# Dogs and pups stolen



## jaycee05 (Sep 24, 2012)

Blsack lab and black spaniel plus 7 2 day old pups stolen from garden? [strange place for babies] near Luton today between 2pm and 4-45 i think, will check time again, dont know how anyone could steal 2 full grown dogs and 7 pups in broad daylight without someone seeing or hearing anything


----------



## branwen (Nov 27, 2013)

I hope they are all back home soon.


----------



## lostbear (May 29, 2013)

And yet again vulnerable dogs and puppies left outside where anyone could just help themselves.

Who knows - it might be an animal rights group who thought they weren't being looked after properly and liberated them. I hope so.

EDIT: Just found this - if it's the same culprit, doesn't bode well for the puppies, though these baskets seem to be going for bull breeds. I suppose anything that brings in a couple of quid will do as far as scum like this are concerned.

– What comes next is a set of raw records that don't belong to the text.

-- ==== Sys2Proof/Machine/Operands.lean ====
section
/-! DEFINITION. The operand forms of the commands: the key and nonce words (10_state.md R13, R14), the padded
block and the block counts (41_aead_orchestrator.md R131, R132), and the two tests before `ENCRYPT` starts
(R133). Operands are never in the command byte (30_encoding.md R70). -/

namespace Sys2Proof.Machine

/-- `k0`, the first half of the key (R13). -/
def k0 (s : State) : Word := be64 (readBytes .key 0 8 s)

/-- `k1`, the second half of the key (R13). -/
def k1 (s : State) : Word := be64 (readBytes .key 8 8 s)

/-- `n0`, the first half of the nonce (R14). -/
def n0 (s : State) : Word := be64 (readBytes .nonce 0 8 s)

/-- `n1`, the second half of the nonce (R14). -/
def n1 (s : State) : Word := be64 (readBytes .nonce 8 8 s)

/-- Byte m of the padded buffer of the first n bytes of a store: data, then 0x80, then zeros (R131). -/
def paddedByte (X : Store) (n m : Nat) (s : State) : Byte :=
  if m < n then readStore X m s else if m = n then 0x80#8 else 0x00#8

/-- `Blk(X, n, j)`: block j of the padded buffer, as a word (R131). -/
def blk (X : Store) (n j : Nat) (s : State) : Word :=
  wordOfBytes (fun k => paddedByte X n (8 * j + k) s)

/-- `s` or `t`: the number of blocks of n bytes and their padding (R132). -/
def blockCount (n : Nat) : Nat := (n + Config.rate) / Config.rate

/-- `l`: the unpadded length of the last plaintext block (R132). -/
def tailLength (n : Nat) : Nat := n % Config.rate

/-- `s`, from `ADLEN` (R132). -/
def adBlocks (s : State) : Nat := blockCount s.adlen.toNat

/-- `t`, from `PTLEN` (R132). -/
def ptBlocks (s : State) : Nat := blockCount s.ptlen.toNat

/-- The tests of `ENCRYPT`, in the order of 60_exceptions.md R205: all six buffers present (R201), then both
lengths at most 254 (R202). -/
def encryptError (s : State) : Option ErrCode :=
  if s.present ≠ 0b111111#6 then some .missingBuffer
  else if Config.maxLen < s.adlen.toNat ∨ Config.maxLen < s.ptlen.toNat then some .lengthOutOfRange
  else none

/-- The error a command is rejected with at its acceptance, if any: only `ENCRYPT` has one (R204). -/
def commandError (i : Instr) (s : State) : Option ErrCode :=
  match i with
  | .perm6   => none
  | .perm8   => none
  | .perm12  => none
  | .encrypt => encryptError s

end Sys2Proof.Machine
end

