-- ==== Sys2Proof/Machine/MicroOps.lean ====
section
/-! DEFINITION. The micro-operations of 41_aead_orchestrator.md R134 to R142, each a function of the state.
They are the parts of both views of a command: the atomic one (Machine/Encrypt.lean) and the timed one
(Machine/Sequencer.lean). -/

namespace Sys2Proof.Machine

/-- `M_LOADINIT` (R134): the five words are loaded, whatever they held. -/
def mLoadInit (s : State) : State :=
  s.setS { x0 := s.params.iv, x1 := k0 s, x2 := k1 s, x3 := n0 s, x4 := n1 s }

/-- `M_PERM(r)`, whole (R134, R135, R137, R140), with the instance's `SBOX5`. -/
def mPerm (r : Rounds) (s : State) : State := s.setS (permute s.params.sbox5 r s.S)

/-- `M_KEYX34` (R134). -/
def mKeyX34 (s : State) : State :=
  s.setS { s.S with x3 := s.S.x3 ^^^ k0 s, x4 := s.S.x4 ^^^ k1 s }

/-- `M_ABSAD(j)` (R135): only `S[0]` is XORed. -/
def mAbsAd (j : Nat) (s : State) : State :=
  s.setS { s.S with x0 := s.S.x0 ^^^ blk .ad s.adlen.toNat j s }

/-- `M_DSEP` (R136): bit 0 of `S[4]` is flipped. -/
def mDsep (s : State) : State := s.setS { s.S with x4 := s.S.x4 ^^^ 0x0000000000000001#64 }

/-- `M_ABSPT(j)` (R137, R138). -/
def mAbsPt (j : Nat) (s : State) : State :=
  s.setS { s.S with x0 := s.S.x0 ^^^ blk .pt s.ptlen.toNat j s }

/-- `M_EMIT(j)` (R137): the eight bytes of `S[0]` to `CT[8j..8j+7]`. -/
def mEmit (j : Nat) (s : State) : State := writeBytes .ct (8 * j) (bytes8 s.S.x0) s

/-- `M_EMITTAIL` (R138): the first l bytes of `S[0]` to `CT` from index 8(t-1) up. -/
def mEmitTail (s : State) : State :=
  writeBytes .ct (8 * (ptBlocks s - 1)) ((bytes8 s.S.x0).take (tailLength s.ptlen.toNat)) s

/-- `M_KEYX12` (R140). -/
def mKeyX12 (s : State) : State :=
  s.setS { s.S with x1 := s.S.x1 ^^^ k0 s, x2 := s.S.x2 ^^^ k1 s }

/-- The 16 tag bytes (R141, 90_conflicts.md C2): byte i is byte (i mod 8) of `S[3 + i div 8]`, masked with
`KEY[i]`. -/
def tagBytes (s : State) : List Byte :=
  List.zipWith (· ^^^ ·) (bytes8 s.S.x3 ++ bytes8 s.S.x4) (readBytes .key 0 Config.keyLen s)

/-- `M_TAGOUT` (R141): `S` is not modified. -/
def mTagOut (s : State) : State := writeBytes .tag 0 (tagBytes s) s

/-- `M_DISCARD` (R142). -/
def mDiscard (s : State) : State := s.setS Sponge.zero

/-- The effect of a micro-operation, whole. -/
def MicroOp.run (o : MicroOp) (s : State) : State :=
  match o with
  | .loadInit => mLoadInit s
  | .perm r   => mPerm r s
  | .keyX34   => mKeyX34 s
  | .absAd j  => mAbsAd j s
  | .dsep     => mDsep s
  | .absPt j  => mAbsPt j s
  | .emit j   => mEmit j s
  | .emitTail => mEmitTail s
  | .keyX12   => mKeyX12 s
  | .tagOut   => mTagOut s
  | .discard  => mDiscard s

end Sys2Proof.Machine
end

WERE PUPS STOLEN TO FIGHT? - Luton Today


----------



## jaycee05 (Sep 24, 2012)

I just hope these puppies are found, but why people keep dogs and pups outside when all this thieving is going on i dont know
There was another biuchon type dog stolen from a garden recently,and 2 11 week old pups srolen from gardens locally, 
I cant imagine why anyone would leave an 11 week old outside on its own, one was a tiny Yorkie that someone actually saw being picked up by a woman apparently


----------



## VickynHolly (Jun 23, 2013)

I hope all of them are found safe and well soon.


----------



## 2Cats2Dogs (Oct 30, 2012)

There has been a couple of dog thefts down here. A Chihuahua was stolen and luckily found a day later. However, a Coker Spaniel was stolen from someone's back garden at night. They let the dog out to go toilet and within minutes it was stolen. The owner was only alerted to this when she heard him cry. As much sympathy I has have, you can't be too careful. When I let my dogs out into the garden to do their business, I go out with them. Come wind, rain or shine. Even in my garden they are under my supervision. I even had to have a go at my Mum who was letting them out in the morning in the cover of darkness and not supervising them! You never know who is lurking.

I do hope they find the dog and the thief too.


----------



## jaycee05 (Sep 24, 2012)

There has been a warning on facebook this morning by a vet ,saying there has been a spate of thefts recently from gardens in Rydale and Scarborough areas, 
Lots of warnings about thefts of dogs also from supermarkets tied up outside, but people * STILL * do it


----------